Stored data entries:
········

@[simp] theorem triggerStop_frame (d : Dev) (c : Ch) :
    (triggerStop d c).power = d.power ∧ (triggerStop d c).rails = d.rails ∧ (triggerStop d c).guard = d.guard ∧ (triggerStop d c).tb = d.tb ∧
    (triggerStop d c).core = d.core ∧ (triggerStop d c).groupRel = d.groupRel ∧ (triggerStop d c).groupRamp = d.groupRamp ∧ (triggerStop d c).rampLen = d.rampLen ∧
    (triggerStop d c).relWait = d.relWait ∧ (triggerStop d c).stops = d.stops ∧ (triggerStop d c).halt = d.halt ∧ (triggerStop d c).haltMask = d.haltMask ∧
    (triggerStop d c).evi = d.evi ∧ (triggerStop d c).awl = d.awl ∧ (triggerStop d c).mix = d.mix ∧ (triggerStop d c).ports = d.ports ∧
    (triggerStop d c).qif = d.qif ∧ (triggerStop d c).admin = d.admin ∧ (triggerStop d c).shank = d.shank ∧ (triggerStop d c).cob = d.cob ∧
    (triggerStop d c).growth = d.growth ∧ (triggerStop d c).free = d.free := by
  unfold triggerStop
  (repeat' split) <;> simp

@[simp] theorem checkFinish_frame (d : Dev) (c : Ch) (cause st : Nat) :
    (checkFinish d c cause st).power = d.power ∧ (checkFinish d c cause st).rails = d.rails ∧ (checkFinish d c cause st).tb = d.tb ∧ (checkFinish d c cause st).core = d.core ∧
    (checkFinish d c cause st).groupRel = d.groupRel ∧ (checkFinish d c cause st).groupRamp = d.groupRamp ∧ (checkFinish d c cause st).rampLen = d.rampLen ∧ (checkFinish d c cause st).relWait = d.relWait ∧
    (checkFinish d c cause st).stops = d.stops ∧ (checkFinish d c cause st).halt = d.halt ∧ (checkFinish d c cause st).haltMask = d.haltMask ∧ (checkFinish d c cause st).evi = d.evi ∧
    (checkFinish d c cause st).awl = d.awl ∧ (checkFinish d c cause st).mix = d.mix ∧ (checkFinish d c cause st).ports = d.ports ∧ (checkFinish d c cause st).shank = d.shank ∧
    (checkFinish d c cause st).cob = d.cob ∧ (checkFinish d c cause st).growth = d.growth := by
  unfold checkFinish
  dsimp only
  (repeat' split) <;> simp

@[simp] theorem checkAbandon_frame (d : Dev) (c : Ch) :
    (checkAbandon d c).power = d.power ∧ (checkAbandon d c).rails = d.rails ∧ (checkAbandon d c).tb = d.tb ∧ (checkAbandon d c).core = d.core ∧
    (checkAbandon d c).groupRel = d.groupRel ∧ (checkAbandon d c).groupRamp = d.groupRamp ∧ (checkAbandon d c).rampLen = d.rampLen ∧ (checkAbandon d c).relWait = d.relWait ∧
    (checkAbandon d c).stops = d.stops ∧ (checkAbandon d c).halt = d.halt ∧ (checkAbandon d c).haltMask = d.haltMask ∧ (checkAbandon d c).evi = d.evi ∧
    (checkAbandon d c).awl = d.awl ∧ (checkAbandon d c).mix = d.mix ∧ (checkAbandon d c).ports = d.ports ∧ (checkAbandon d c).shank = d.shank ∧
    (checkAbandon d c).cob = d.cob ∧ (checkAbandon d c).growth = d.growth := by
  unfold checkAbandon
  (repeat' split) <;> simp

@[simp] theorem dropWork_frame (d : Dev) (c : Ch) :
    (dropWork d c).power = d.power ∧ (dropWork d c).rails = d.rails ∧ (dropWork d c).tb = d.tb ∧ (dropWork d c).core = d.core ∧
    (dropWork d c).groupRel = d.groupRel ∧ (dropWork d c).groupRamp = d.groupRamp ∧ (dropWork d c).rampLen = d.rampLen ∧ (dropWork d c).relWait = d.relWait ∧
    (dropWork d c).stops = d.stops ∧ (dropWork d c).halt = d.halt ∧ (dropWork d c).haltMask = d.haltMask ∧ (dropWork d c).evi = d.evi ∧
    (dropWork d c).mix = d.mix ∧ (dropWork d c).ports = d.ports ∧ (dropWork d c).shank = d.shank ∧ (dropWork d c).cob = d.cob ∧
    (dropWork d c).growth = d.growth := by
  unfold dropWork
  (repeat' split) <;> simp

@[simp] theorem guardOff_frame (d : Dev) (c : Ch) :
    (guardOff d c).power = d.power ∧ (guardOff d c).rails = d.rails ∧ (guardOff d c).guard = d.guard ∧ (guardOff d c).tb = d.tb ∧
    (guardOff d c).core = d.core ∧ (guardOff d c).groupRel = d.groupRel ∧ (guardOff d c).groupRamp = d.groupRamp ∧ (guardOff d c).rampLen = d.rampLen ∧
    (guardOff d c).relWait = d.relWait ∧ (guardOff d c).stops = d.stops ∧ (guardOff d c).halt = d.halt ∧ (guardOff d c).haltMask = d.haltMask ∧
    (guardOff d c).evi = d.evi ∧ (guardOff d c).awl = d.awl ∧ (guardOff d c).mix = d.mix ∧ (guardOff d c).ports = d.ports ∧
    (guardOff d c).qif = d.qif ∧ (guardOff d c).admin = d.admin ∧ (guardOff d c).shank = d.shank ∧ (guardOff d c).cob = d.cob ∧
    (guardOff d c).growth = d.growth ∧ (guardOff d c).free = d.free := by
  unfold guardOff
  (repeat' split) <;> simp

@[simp] theorem releaseAll_frame (d : Dev) (cause : Nat) :
    (releaseAll d cause).power = d.power ∧ (releaseAll d cause).rails = d.rails ∧ (releaseAll d cause).tb = d.tb ∧ (releaseAll d cause).core = d.core ∧
    (releaseAll d cause).groupRel = d.groupRel ∧ (releaseAll d cause).groupRamp = d.groupRamp ∧ (releaseAll d cause).rampLen = d.rampLen ∧ (releaseAll d cause).relWait = d.relWait ∧
    (releaseAll d cause).halt = d.halt ∧ (releaseAll d cause).haltMask = d.haltMask ∧ (releaseAll d cause).evi = d.evi ∧ (releaseAll d cause).mix = d.mix ∧
    (releaseAll d cause).ports = d.ports ∧ (releaseAll d cause).shank = d.shank ∧ (releaseAll d cause).cob = d.cob ∧ (releaseAll d cause).growth = d.growth := by
  unfold releaseAll
  (repeat' split) <;> simp

@[simp] theorem latch_frame (d : Dev) (c : Ch) (cause detail evt : Nat) :
    (latch d c cause detail evt).power = d.power ∧ (latch d c cause detail evt).rails = d.rails ∧ (latch d c cause detail evt).tb = d.tb ∧ (latch d c cause detail evt).core = d.core ∧
    (latch d c cause detail evt).groupRel = d.groupRel ∧ (latch d c cause detail evt).groupRamp = d.groupRamp ∧ (latch d c cause detail evt).rampLen = d.rampLen ∧ (latch d c cause detail evt).relWait = d.relWait ∧
    (latch d c cause detail evt).halt = d.halt ∧ (latch d c cause detail evt).haltMask = d.haltMask ∧ (latch d c cause detail evt).evi = d.evi ∧ (latch d c cause detail evt).mix = d.mix ∧
    (latch d c cause detail evt).ports = d.ports ∧ (latch d c cause detail evt).shank = d.shank ∧ (latch d c cause detail evt).cob = d.cob ∧ (latch d c cause detail evt).growth = d.growth := by
  unfold latch
  (repeat' split) <;> simp

@[simp] theorem guardLatch_frame (d : Dev) (c : Ch) (cause evt : Nat) :
    (guardLatch d c cause evt).power = d.power ∧ (guardLatch d c cause evt).rails = d.rails ∧ (guardLatch d c cause evt).tb = d.tb ∧ (guardLatch d c cause evt).core = d.core ∧
    (guardLatch d c cause evt).groupRel = d.groupRel ∧ (guardLatch d c cause evt).groupRamp = d.groupRamp ∧ (guardLatch d c cause evt).rampLen = d.rampLen ∧ (guardLatch d c cause evt).relWait = d.relWait ∧
    (guardLatch d c cause evt).halt = d.halt ∧ (guardLatch d c cause evt).haltMask = d.haltMask ∧ (guardLatch d c cause evt).evi = d.evi ∧ (guardLatch d c cause evt).mix = d.mix ∧
    (guardLatch d c cause evt).ports = d.ports ∧ (guardLatch d c cause evt).shank = d.shank ∧ (guardLatch d c cause evt).cob = d.cob ∧ (guardLatch d c cause evt).growth = d.growth := by
  unfold guardLatch
  (repeat' split) <;> simp

@[simp] theorem stopFrom_frame (d : Dev) (cs : List Ch) :
    (stopFrom d cs).power = d.power ∧ (stopFrom d cs).rails = d.rails ∧ (stopFrom d cs).tb = d.tb ∧ (stopFrom d cs).core = d.core ∧
    (stopFrom d cs).groupRel = d.groupRel ∧ (stopFrom d cs).groupRamp = d.groupRamp ∧ (stopFrom d cs).rampLen = d.rampLen ∧ (stopFrom d cs).relWait = d.relWait ∧
    (stopFrom d cs).halt = d.halt ∧ (stopFrom d cs).haltMask = d.haltMask ∧ (stopFrom d cs).evi = d.evi ∧ (stopFrom d cs).mix = d.mix ∧
    (stopFrom d cs).ports = d.ports ∧ (stopFrom d cs).shank = d.shank ∧ (stopFrom d cs).cob = d.cob ∧ (stopFrom d cs).growth = d.growth := by
  unfold stopFrom
  (repeat' split) <;> simp

@[simp] theorem hsgOff_frame (d : Dev) :
    (hsgOff d).chs = d.chs ∧ (hsgOff d).power = d.power ∧ (hsgOff d).guard = d.guard ∧ (hsgOff d).tb = d.tb ∧
    (hsgOff d).core = d.core ∧ (hsgOff d).groupRel = d.groupRel ∧ (hsgOff d).groupRamp = d.groupRamp ∧ (hsgOff d).rampLen = d.rampLen ∧
    (hsgOff d).relWait = d.relWait ∧ (hsgOff d).stops = d.stops ∧ (hsgOff d).halt = d.halt ∧ (hsgOff d).haltMask = d.haltMask ∧
    (hsgOff d).evi = d.evi ∧ (hsgOff d).awl = d.awl ∧ (hsgOff d).mix = d.mix ∧ (hsgOff d).ports = d.ports ∧
    (hsgOff d).qif = d.qif ∧ (hsgOff d).admin = d.admin ∧ (hsgOff d).shank = d.shank ∧ (hsgOff d).cob = d.cob ∧
    (hsgOff d).growth = d.growth ∧ (hsgOff d).free = d.free := by
  unfold hsgOff
  (repeat' split) <;> simp

@[simp] theorem releaseChan_frame (d : Dev) (c : Ch) :
    (releaseChan d c).power = d.power ∧ (releaseChan d c).rails = d.rails ∧ (releaseChan d c).guard = d.guard ∧ (releaseChan d c).tb = d.tb ∧
    (releaseChan d c).groupRel = d.groupRel ∧ (releaseChan d c).groupRamp = d.groupRamp ∧ (releaseChan d c).rampLen = d.rampLen ∧ (releaseChan d c).relWait = d.relWait ∧
    (releaseChan d c).stops = d.stops ∧ (releaseChan d c).halt = d.halt ∧ (releaseChan d c).haltMask = d.haltMask ∧ (releaseChan d c).evi = d.evi ∧
    (releaseChan d c).mix = d.mix ∧ (releaseChan d c).ports = d.ports ∧ (releaseChan d c).shank = d.shank ∧ (releaseChan d c).cob = d.cob ∧
    (releaseChan d c).growth = d.growth ∧ (releaseChan d c).free = d.free := by
  unfold releaseChan
  dsimp only
  (repeat' split) <;> simp

@[simp] theorem rampAgain_frame (d : Dev) (c : Ch) :
    (rampAgain d c).chs = d.chs ∧ (rampAgain d c).power = d.power ∧ (rampAgain d c).rails = d.rails ∧ (rampAgain d c).guard = d.guard ∧
    (rampAgain d c).tb = d.tb ∧ (rampAgain d c).core = d.core ∧ (rampAgain d c).groupRel = d.groupRel ∧ (rampAgain d c).rampLen = d.rampLen ∧
    (rampAgain d c).relWait = d.relWait ∧ (rampAgain d c).stops = d.stops ∧ (rampAgain d c).halt = d.halt ∧ (rampAgain d c).haltMask = d.haltMask ∧
    (rampAgain d c).evi = d.evi ∧ (rampAgain d c).awl = d.awl ∧ (rampAgain d c).mix = d.mix ∧ (rampAgain d c).ports = d.ports ∧
    (rampAgain d c).qif = d.qif ∧ (rampAgain d c).admin = d.admin ∧ (rampAgain d c).shank = d.shank ∧ (rampAgain d c).cob = d.cob ∧
    (rampAgain d c).growth = d.growth ∧ (rampAgain d c).free = d.free := by
  unfold rampAgain
  (repeat' split) <;> simp

@[simp] theorem doStop_frame (d : Dev) (r : CmdRef) (cs : List Ch) :
    (doStop d r cs).power = d.power ∧ (doStop d r cs).rails = d.rails ∧ (doStop d r cs).guard = d.guard ∧ (doStop d r cs).tb = d.tb ∧
    (doStop d r cs).core = d.core ∧ (doStop d r cs).groupRel = d.groupRel ∧ (doStop d r cs).groupRamp = d.groupRamp ∧ (doStop d r cs).rampLen = d.rampLen ∧
    (doStop d r cs).relWait = d.relWait ∧ (doStop d r cs).halt = d.halt ∧ (doStop d r cs).haltMask = d.haltMask ∧ (doStop d r cs).evi = d.evi ∧
    (doStop d r cs).awl = d.awl ∧ (doStop d r cs).mix = d.mix ∧ (doStop d r cs).ports = d.ports ∧ (doStop d r cs).shank = d.shank ∧
    (doStop d r cs).cob = d.cob ∧ (doStop d r cs).growth = d.growth ∧ (doStop d r cs).free = d.free := by
  unfold doStop
  simp [ite_dev]

@[simp] theorem doStopGroup_frame (d : Dev) (r : CmdRef) (g : RGroup) :
    (doStopGroup d r g).power = d.power ∧ (doStopGroup d r g).rails = d.rails ∧ (doStopGroup d r g).guard = d.guard ∧ (doStopGroup d r g).tb = d.tb ∧
    (doStopGroup d r g).core = d.core ∧ (doStopGroup d r g).rampLen = d.rampLen ∧ (doStopGroup d r g).relWait = d.relWait ∧ (doStopGroup d r g).halt = d.halt ∧
    (doStopGroup d r g).haltMask = d.haltMask ∧ (doStopGroup d r g).evi = d.evi ∧ (doStopGroup d r g).awl = d.awl ∧ (doStopGroup d r g).mix = d.mix ∧
    (doStopGroup d r g).ports = d.ports ∧ (doStopGroup d r g).shank = d.shank ∧ (doStopGroup d r g).cob = d.cob ∧ (doStopGroup d r g).growth = d.growth := by
  unfold doStopGroup
  dsimp only
  (repeat' split) <;> simp

@[simp] theorem doStopChannel_frame (d : Dev) (r : CmdRef) (c : Ch) :
    (doStopChannel d r c).power = d.power ∧ (doStopChannel d r c).rails = d.rails ∧ (doStopChannel d r c).guard = d.guard ∧ (doStopChannel d r c).tb = d.tb ∧
    (doStopChannel d r c).core = d.core ∧ (doStopChannel d r c).groupRel = d.groupRel ∧ (doStopChannel d r c).groupRamp = d.groupRamp ∧ (doStopChannel d r c).rampLen = d.rampLen ∧
    (doStopChannel d r c).relWait = d.relWait ∧ (doStopChannel d r c).halt = d.halt ∧ (doStopChannel d r c).haltMask = d.haltMask ∧ (doStopChannel d r c).evi = d.evi ∧
    (doStopChannel d r c).awl = d.awl ∧ (doStopChannel d r c).mix = d.mix ∧ (doStopChannel d r c).ports = d.ports ∧ (doStopChannel d r c).shank = d.shank ∧
    (doStopChannel d r c).cob = d.cob ∧ (doStopChannel d r c).growth = d.growth := by
  unfold doStopChannel
  (repeat' split) <;> simp

@[simp] theorem doClear_frame (d : Dev) (r : Option CmdRef) (c : Ch) :
    (doClear d r c).power = d.power ∧ (doClear d r c).rails = d.rails ∧ (doClear d r c).tb = d.tb ∧ (doClear d r c).core = d.core ∧
    (doClear d r c).groupRel = d.groupRel ∧ (doClear d r c).groupRamp = d.groupRamp ∧ (doClear d r c).rampLen = d.rampLen ∧ (doClear d r c).relWait = d.relWait ∧
    (doClear d r c).stops = d.stops ∧ (doClear d r c).halt = d.halt ∧ (doClear d r c).haltMask = d.haltMask ∧ (doClear d r c).evi = d.evi ∧
    (doClear d r c).awl = d.awl ∧ (doClear d r c).mix = d.mix ∧ (doClear d r c).ports = d.ports ∧ (doClear d r c).shank = d.shank ∧
    (doClear d r c).cob = d.cob ∧ (doClear d r c).growth = d.growth := by
  unfold doClear
  dsimp only
  (repeat' split) <;> simp

@[simp] theorem checkStep_frame (d : Dev) (c : Ch) (f : Check → Check) :
    (checkStep d c f).power = d.power ∧ (checkStep d c f).rails = d.rails ∧ (checkStep d c f).guard = d.guard ∧ (checkStep d c f).tb = d.tb ∧
    (checkStep d c f).core = d.core ∧ (checkStep d c f).groupRel = d.groupRel ∧ (checkStep d c f).groupRamp = d.groupRamp ∧ (checkStep d c f).rampLen = d.rampLen ∧
    (checkStep d c f).relWait = d.relWait ∧ (checkStep d c f).stops = d.stops ∧ (checkStep d c f).halt = d.halt ∧ (checkStep d c f).haltMask = d.haltMask ∧
    (checkStep d c f).evi = d.evi ∧ (checkStep d c f).awl = d.awl ∧ (checkStep d c f).mix = d.mix ∧ (checkStep d c f).ports = d.ports ∧
    (checkStep d c f).qif = d.qif ∧ (checkStep d c f).admin = d.admin ∧ (checkStep d c f).shank = d.shank ∧ (checkStep d c f).cob = d.cob ∧
    (checkStep d c f).growth = d.growth ∧ (checkStep d c f).free = d.free := by
  unfold checkStep
  (repeat' split) <;> simp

········

Once you find the line with "unfold releaseAll" in the entries above, output it and each line after it up to and including the line with "(latch d c cause detail evt).power", and nothing else.

  unfold releaseAll
  (repeat' split) <;> simp

@[simp] theorem latch_frame (d : Dev) (c : Ch) (cause detail evt : Nat) :
    (latch d c cause detail evt).power = d.power ∧ (latch d c cause detail evt).rails = d.rails ∧ (latch d c cause detail evt).tb = d.tb ∧ (latch d c cause detail evt).core = d.core ∧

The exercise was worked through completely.